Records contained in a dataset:
- Opening Delimiter -
-- ==== Sys2Proof/Machine/Request.lean ====
section
/-! DEFINITION. The four REQ16 instructions (spec/45_lifecycle.md R240 to R259): when the block accepts a request, what
it starts, and the refusal table. The side inputs of a request stand on the request lines, `port`. -/

namespace Sys2Proof.Machine

/-- `IDLE` (R259): no request. It changes no state and produces no result. -/
def execIdle (s : State) : Host.Outcome State Fault Refusal := .next s

/-- The issue of an ATTACH (R241): refused by F2 or F3; else the capability check (R242), the allocation (R243), and the
start of INIT_PROG with its first wait (R244, R245). The rest of the operation is run by the steps that follow. -/
def issueAttach (addr : Word7) (s : State) : State :=
  if s.inst.life ≠ .detached then s.refuse .f2
  else if s.peerHolds addr then s.refuse .f3
  else if !s.port.capOk then s.mapInst fun i => { i with attachResult := some Result.capabilityError.word }
  else if !s.port.allocOk then s.mapInst fun i => { i with attachResult := some Result.allocationError.word }
  else s.mapInst (Inst.startAttach addr s.port.caller s.now)

/-- `ATTACH` (R241). -/
def execAttach (addr : Word7) (s : State) : Host.Outcome State Fault Refusal := .next (issueAttach addr s)

/-- The issue of a WRITE (R250): refused by F1, F4 or F5; a zero length completes at once (R212); else the caller blocks
with its bytes latched (R25, R26). -/
def issueWrite (len : Word7) (s : State) : State :=
  if Config.maxReqLen < len.toNat then s.refuse .f1
  else if s.inst.life ≠ .ready ∧ s.inst.life ≠ .writing then s.refuse .f4
  else if s.inst.outstanding s.port.caller then s.refuse .f5
  else if len = 0 then
    s.mapInst fun i => { i with result := assocPut s.port.caller (Result.ok 0).word i.result }
  else
    s.mapInst fun i => { i with waiters := assocPut s.port.caller ⟨len, latched len s.port.data⟩ i.waiters }

/-- `WRITE` (R250). -/
def execWrite (len : Word7) (s : State) : Host.Outcome State Fault Refusal := .next (issueWrite len s)

/-- The issue of a DETACH (R254): refused by F6 or F7; else DETACH_PROG starts. -/
def issueDetach (s : State) : State :=
  if s.inst.life ≠ .ready then s.refuse .f6
  else if s.inst.waiters ≠ [] then s.refuse .f7
  else s.mapInst (Inst.startDetach s.port.caller)

/-- `DETACH` (R254). -/
def execDetach (s : State) : Host.Outcome State Fault Refusal := .next (issueDetach s)

end Sys2Proof.Machine
end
- Closing Delimiter -
ASSIGNMENT »
The required output is every line above that contains the string "then".

YOUR SOLUTION »
  if s.inst.life ≠ .detached then s.refuse .f2
  else if s.peerHolds addr then s.refuse .f3
  else if !s.port.capOk then s.mapInst fun i => { i with attachResult := some Result.capabilityError.word }
  else if !s.port.allocOk then s.mapInst fun i => { i with attachResult := some Result.allocationError.word }
  if Config.maxReqLen < len.toNat then s.refuse .f1
  else if s.inst.life ≠ .ready ∧ s.inst.life ≠ .writing then s.refuse .f4
  else if s.inst.outstanding s.port.caller then s.refuse .f5
  else if len = 0 then
  if s.inst.life ≠ .ready then s.refuse .f6
  else if s.inst.waiters ≠ [] then s.refuse .f7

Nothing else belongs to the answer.